- Aim of the exercise
From the entries, copy each line that includes "command".

(Record set begins)

-- ==== Sys2Proof/Machine/Operands.lean ====
section
/-! DEFINITION. Operand forms: the fields of a command word (spec/30_encoding.md R51), the state and byte operands cut from
`data` (R53, R54), which bits of `data` are ignored (R55), byte order (spec/20_memory.md R35) and the packing of the Adler
state (spec/10_state.md R25). -/

namespace Sys2Proof.Machine

/-- `op = cmd[71:64]` (R51). -/
def opField (w : CmdWord) : Byte := w.extractLsb' 64 8

/-- `data = cmd[63:0]` (R51). -/
def dataField (w : CmdWord) : Data := w.extractLsb' 0 64

/-- `op.unit`, the high nibble of the opcode: 0 system, 1 CRC engine, 2 ADL engine (R51). -/
def opUnit (op : Byte) : BitVec 4 := op.extractLsb' 4 4

/-- `op.fn`, the low nibble of the opcode (R51); for a data command its byte count `n` (R54). -/
def opFn (op : Byte) : BitVec 4 := op.extractLsb' 0 4

/-- A command word put together from its two fields: `op << 64` with `data` below it (R51, R56). -/
def cmdWord (op : Byte) (data : Data) : CmdWord := (op.setWidth 72 <<< 64) ||| data.setWidth 72

/-- `byte(d, i) = d[8*i+7:8*i]` (spec/00_scope.md R7; R54). -/
def byteAt (d : Data) (i : Nat) : Byte := d.extractLsb' (8 * i) 8

/-- The first `n` bytes of a beat in stream order, position 0 first (R54; spec/20_memory.md R35). -/
def beatBytes (n : Nat) (d : Data) : List Byte := (List.range n).map (byteAt d)

/-- The data field of a beat, byte `i` of the list at `data[8*i+7:8*i]` and every higher bit zero (R35, R55, R61). Of a list
longer than eight only the first eight bytes fit. -/
def packBytes : List Byte → Data
  | [] => 0
  | b :: bs => (packBytes bs <<< 8) ||| b.setWidth 64

/-- `state = data[31:0]` of a `BEGIN` (R53). -/
def stateOperand (d : Data) : Word := d.extractLsb' 0 32

/-- The data field of a `BEGIN` as an assembler writes it: the ignored `data[63:32]` zero (R53, R55). -/
def stateData (v : Word) : Data := v.setWidth 64

/-- The bits of `data` that a command of opcode `op` uses, as a mask: none for `SYS` and `END`, `data[31:0]` for `BEGIN`,
`data[8*n-1:0]` for `Dn` (R53, R54, R55). A reserved opcode uses none. -/
def usedMask (op : Byte) : Data :=
  if opUnit op = 1 ∨ opUnit op = 2 then
    if opFn op = 0 then 0xFFFFFFFF
    else if (opFn op).toNat ≤ 8 then (BitVec.allOnes 64) >>> (64 - 8 * (opFn op).toNat)
    else 0
  else 0

/-- `x[8*n+7:8*n]` of a 32-bit value: an 8-bit table index, masked by its type (spec/20_memory.md R31, R32;
spec/40_crc32.md R89). -/
def slice8 (x : Word) (n : Nat) : Byte := x.extractLsb' (8 * n) 8

/-- `zext_32(state[15:0])`, the Adler half `s1` (spec/10_state.md R25; spec/41_adler32.md R100). -/
def lowHalf (v : Word) : Word := (v.extractLsb' 0 16).setWidth 32

/-- `zext_32(state[31:16])`, the Adler half `s2` (R25, R100). -/
def highHalf (v : Word) : Word := (v.extractLsb' 16 16).setWidth 32

/-- `(s2 << 16) | s1` (R25, R110). -/
def packHalves (s2 s1 : Word) : Word := (s2 <<< 16) ||| s1

end Sys2Proof.Machine
end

(Record set ends)

- Written response
/-! DEFINITION. Operand forms: the fields of a command word (spec/30_encoding.md R51), the state and byte operands cut from
/-- `op.fn`, the low nibble of the opcode (R51); for a data command its byte count `n` (R54). -/
/-- A command word put together from its two fields: `op << 64` with `data` below it (R51, R56). -/
/-- The bits of `data` that a command of opcode `op` uses, as a mask: none for `SYS` and `END`, `data[31:0]` for `BEGIN`,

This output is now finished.